Alexandre Gonçalves
Jornalista
“Este ano parece que este voou”. “Será que 2016 não acabará nunca?”
Quantas vezes nos pegamos ouvindo ou mesmo repetindo essas contraditórias frases? O questionamento vale também para outras, do tipo “meu dia precisava de mais de 24 horas” ou “esta hora que não passa”.
O tempo. Ele é universal, mas individual.
A definição de tempo é uma daquelas convenções que norteiam o funcionamento da nossa civilização, desde o começo. Vem da filosofia e da física. Foi e é fundamental na organização da sociedade ao longo da história.
Immanuel Kant, filósofo, físico e matemático na segunda metade do século XVIII, disse “que o tempo é uma estrutura da relação do sujeito com ele próprio e com o mundo”. Falou isso lá pelos anos de 1760, 1770 ou coisa parecida. Assim se entendia antes mesmo daquela época e assim permaneceu, mesmo com a Revolução Industrial, que mudou o planeta nos anos de 1800.
Hoje, mergulhados na revolução tecnológica, a definição de Kant permanece, mas a “relação do sujeito com ele próprio e com o mundo” mudou. Não é mais linear. É multifacetada.
Estamos permanentemente conectados em muitas telas. Com quem amamos, com quem gostamos, com quem nos relacionamos, com quem toleramos e até com quem não gostaríamos de ter por perto. Desconhecidos fazem parte da nossas vidas, como fazemos das dos outros. Trocamos ideias, emitimos opinião, sabemos de tudo sobre um monte de coisa, ou pelo menos pensamos saber.
Somos instigados permanentemente, precisamos dar respostas rápidas. Apitou no celular, temos que olhar, dar um sinal de vida. Não responder imediatamente é sinal de má educação.
Refletir para dar resposta ou manifestar-se é coisa para os “antigos”. Não temos mais tempo para tanto.
A literatura foi substituída pela leitura em aparelhos celulares.
As informações chegam aos milhares, sempre seguindo as lógicas que condicionamos nossos robôs computadores e somos condicionados por eles.
As mensagens são fragmentadas, superficiais. Possuímos alternativas, como nunca tivemos, de acessar informações mais completas, mas afinal, quem tem tempo?

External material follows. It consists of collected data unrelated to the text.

-- ==== Sys2Proof/Machine/Epochs.lean ====
section
/-! DEFINITION. The dispatcher's side of a scatter (R194 to R198, R207, R209): ENGINE_EPOCH_REPORT, EPOCH_CUT, HWM,
FULL, SEALED and CRATE_ACK; and the tiles' side of a refresh (R204, R222): REFRESH and ENABLE. -/

namespace Sys2Proof.Machine

open Sys2Proof

/-- The positions of an epoch that a scatter has taken. -/
def Work.takenIn (k : Work) (sc : Scatter) (e : Nat) : List Taken :=
  (k.bags.flatMap fun b => b.2.taken).filter fun t => sc.epochOf t.pos == e

/-- The drops of an epoch become final: its last Crate was acknowledged, or no agent was due a record (R209). -/
def State.epochFinal (s : State) (sc : Scatter) (e : Nat) : State :=
  match s.work sc.work with
  | some k => s.finalDrops k.desc.table (k.takenIn sc e)
  | none => s

/-- The halves that are due a record of an epoch and that no Crate has committed, by the agent that acts for
them (R195, R419). -/
def State.dueAt (s : State) (sc : Scatter) (e n : Nat) : List Nat :=
  (sc.due e).filter fun h => s.ownerOf h == n && !sc.acked.contains (e, h)

/-- The agents that act for those halves. -/
def State.dueAgents (s : State) (sc : Scatter) (e : Nat) : List Nat :=
  (List.range 16).filter fun n => s.dueAt sc e n != []

/-- COMMIT of an epoch to every agent that is due a record (R195). -/
def State.sendCommits (s : State) (i e : Nat) : State :=
  match s.scatter i with
  | some sc =>
    let sc := { sc with committed := sc.committed ++ [e] }
    let s := s.setScatter i (some sc)
    match s.work sc.work with
    | some k =>
      let s := s.each (s.dueAgents sc e) fun s n =>
        let count := ((s.dueAt sc e n).map (sc.sentTo e)).foldl (· + ·) 0
        s.sendCtl n 0x06 k.cls (slotEpoch i e) (commitBody i e count k.desc.upd)
      if sc.due e = [] then s.epochFinal sc e else s
    | none => s
  | none => s

/-- An engine holds a position of an epoch: a fetch of a composed product is outstanding. -/
def State.holdsEpoch (s : State) (pos : Nat) (sc : Scatter) (e : Nat) : Bool :=
  (s.engine pos).slots.any fun x => x.2.any fun f => f.work == sc.work && !f.dead && sc.epochOf f.pos == e

/-- The positions whose reports a cut waits for: every position that serves work. -/
def State.reporters (s : State) : List Nat := (List.range 48).filter fun p => !(s.engine p).lost

/-- ENGINE_EPOCH_REPORT: after its positions of the epoch are done, an engine emits its merge cache rows of the
epoch and reports its counts; with the last report the dispatcher sends COMMIT (R195). -/
def execEngineEpochReport (slot : ScatterSlot) (pos : PosId) (s : State) : Out :=
  let i := slot.val
  let p := pos.val
  match s.scatter i with
  | some sc =>
    match (List.range sc.cuts.length).find? fun e => !sc.committed.contains e with
    | none => .next s
    | some e =>
      if !s.targetOn || sc.holds e || sc.ending || (s.engine p).lost || (s.engine p).moving ||
          !sc.issued.contains (sc.start (e + 1) - 1) || sc.reports.contains (e, p) || s.holdsEpoch p sc e then .next s
      else
        let mine (r : MergeRow) : Bool := r.slot == i && r.epoch == e
        let rows := (s.engine p).merge.filter mine
        let s := s.modEngine p fun g => { g with merge := g.merge.filter fun r => !mine r }
        let s := s.each rows fun s r => s.emitRecord p r
        let s := match s.tileOf p with
          | some t => s.tally t 8 e i
          | none => s
        match s.scatter i with
        | some sc =>
          let sc := { sc with reports := sc.reports ++ [(e, p)] }
          let s := s.setScatter i (some sc)
          if s.reporters.all fun q => sc.reports.contains (e, q) then .next (s.sendCommits i e) else .next s
        | none => .next s
  | none => .next s

/-- Every position of a scatter's stream has been issued: each bag is known and taken. -/
def Work.allIssued (k : Work) : Bool :=
  k.shares.all fun sh => sh.placed && sh.released && (List.range sh.count).all fun lb =>
    match sh.range lb with
    | some r => (k.bags.get default (sh.first + lb)).taken.length == r.len
    | none => false

/-- EPOCH_CUT: at a cut condition, once the epoch before it is acknowledged everywhere, the cut fixes the first
position of the next epoch (R194). -/
def execEpochCut (slot : ScatterSlot) (s : State) : Out :=
  match s.scatter slot.val with
  | some sc =>
    match s.running sc.work with
    | some k =>
      let here := sc.issued.filter fun p => sc.start sc.cuts.length ≤ p
      if sc.hold.isSome || sc.ending || here = [] || !(sc.wantCut || k.allIssued) ||
          !((List.range sc.cuts.length).all sc.done) then .next s
      else .next (s.setScatter slot.val (some { sc with
          cuts := sc.cuts ++ [here.foldl max 0 + 1], wantCut := false }))
    | none => .next s
  | none => .next s

/-- HWM: a cut condition for the epoch that is not cut (R194). -/
def execHwm (n : AgentId) (s : State) : Out :=
  s.atDie n.val 2 0x15 fun m s =>
    match s.scatter m.slotOf with
    | some sc => if !sc.holds m.epochOf && m.epochOf == sc.cuts.length then
        s.setScatter m.slotOf (some { sc with wantCut := true }) else s
    | none => s

/-- FULL: the epoch is aborted everywhere and replayed with half its positions as the limit (R196). Cut positions
after its start no longer hold, since the epoch takes a smaller one (DEDUCED, log entry 16). -/
def execFull (n : AgentId) (s : State) : Out :=
  s.atDie n.val 2 0x16 fun m s =>
    let i := m.slotOf
    let e := m.epochOf
    match s.scatter i with
    | some sc =>
      if sc.holds e || sc.ending || e < sc.base then s
      else
        let count := sc.issued.countP fun p => sc.epochOf p == e
        let s := (s.notice Reg.scNotice 1 7).count (agentCounter n.val 7)
        let s := (s.setScatter i (some { sc with limit := some (max 1 (count / 2)) })).replayFrom sc.work e
        match s.scatter i with
        | some sc => s.setScatter i (some { sc with cuts := sc.cuts.take e })
        | none => s
    | none => s

/-- SEALED: when every due agent has sealed the epoch, GO (R195). -/
def execSealed (n : AgentId) (s : State) : Out :=
  s.atDie n.val 2 0x1A fun m s =>
    let i := m.slotOf
    let e := m.epochOf
    match s.scatter i with
    | some sc =>
      if sc.holds e || sc.ending || !sc.committed.contains e then s
      else
        let sc := { sc with sealedBy := sc.sealedBy ++ [(e, n.val)] }
        let agents := s.dueAgents sc e
        if (agents.all fun a => sc.sealedBy.contains (e, a)) && !sc.gone.contains e then
          (s.setScatter i (some { sc with gone := sc.gone ++ [e] })).each agents fun s a =>
            s.sendCtl a 0x0A 2 (slotEpoch i e)
        else s.setScatter i (some sc)
    | none => s

/-- A Crate of some halves is committed: the checkpoint of its slot advances (R198, R207), and with the last one
the epoch is final (R209). -/
def State.crateAcked (s : State) (i e : Nat) (halves : List Nat) : State :=
  match s.scatter i with
  | some sc =>
    let sc' := { sc with acked := sc.acked ++ (halves.filter fun h => !sc.acked.contains (e, h)).map fun h => (e, h) }
    let s := s.setScatter i (some sc')
    if sc'.done e && !sc.done e then s.epochFinal sc' e else s
  | none => s

/-- CRATE_ACK (R198): the Crate held the records of every half that the agent acts for. -/
def execCrateAck (n : AgentId) (s : State) : Out :=
  s.atDie n.val 2 0x17 fun m s =>
    let due := match s.scatter m.slotOf with
      | some sc => s.dueAt sc m.epochOf n.val
      | none => []
    let s := s.modAgent n.val fun a => { a with acks := a.acks.erase (m.slotOf, m.epochOf) }
    s.crateAcked m.slotOf m.epochOf (n.val :: due)

/-- A REFRESH_ACK of a position; FLAGS[0] marks the acknowledgement of an ENABLE (log entry 12). -/
def State.ackRefresh (s : State) (n pos a : Nat) (enable : Bool) : State :=
  s.queueMsg n .out (mkMsg 0x09 2 2 (bitAt enable 0) 0 ((s.tileOf pos).getD pos) a)

/-- REFRESH: a position writes the new image over its copy, cached or placed, pending copies too, and
acknowledges; with no copy it discards the image, and does not cache an answer that an older fetch of the row still waits
for (R204, R205, R223, R225). -/
def execRefresh (n : AgentId) (s : State) : Out :=
  s.atDie n.val 2 0x18 fun m s =>
    let p := s.posOfTile m.tag
    let s := s.modEngine p fun e => { e with
      cache := e.cache.map fun x => if x.addr = m.addr then { x with data := m.body } else x
      slots := e.slots.map fun x => (x.1, x.2.map fun f =>
        if f.addr = m.addr ∧ f.data.isNone ∧ !(e.cache.any fun c => c.addr == m.addr) then { f with old := true } else f) }
    let s := match (s.engine p).placed.find? fun x => x.addr == m.addr with
      | some x => match s.cfg.table x.table with
        | some td => s.writePlaced p x.block td m.body
        | none => s
      | none => s
    s.ackRefresh n.val p m.addr false

/-- ENABLE: the migrated placement becomes valid (R222); at level 3 the migration is abandoned instead (R235). -/
def execEnable (n : AgentId) (s : State) : Out :=
  s.atDie n.val 2 0x19 fun m s =>
    let p := s.posOfTile m.tag
    if 3 ≤ s.levelAt (1 + n.val / 2) then s.abandonMigration n.val
    else
      let s := s.modEngine p fun e => { e with
        placed := e.placed.map fun x => if x.addr = m.addr then { x with valid := true } else x }
      s.ackRefresh n.val p m.addr true

end Sys2Proof.Machine
end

Vivemos tempos diferentes, atuais. Tudo pede instantaneidade, velocidade.
Parecemos mais angustiados.
Temos hoje infinitas possibilidades e isso nos toma tempo. Tempo de desfrutar nossos desejos mais primários, de conversar, de amar, ou simplesmente viver sem pisar no acelerador. De estar fisicamente conectado.
2016 está acabando, 2017 começa. Isso na simbologia criada por nós.
O tempo continuará o mesmo. O ritmo dele, nós decidimos. Eu quero ele com mais qualidade neste novo ano.
Feliz 2017!
PS: O título deste post refere-se a um documentário que assisti nesta semana, de Adriana L. Dutra e Walter Carvalho. Tem no NOW da Net. Vale a pena procurar.
É bem verdade esse artigo. A meu ver, no entanto, esse mundo conectado parece nos dar uma vida mais ‘cheia’, quando na realidade, se não cuidarmos, ela será mais vazia. A tecnologia traz muitas possibilidades, mas em geral, não passam de momentos efêmeros. Particularmente tenho saudade da época em que não existia smartphone, por exemplo. Até relacionamentos se tornaram descartáveis e a tecnologia certamente contribuiu para isso.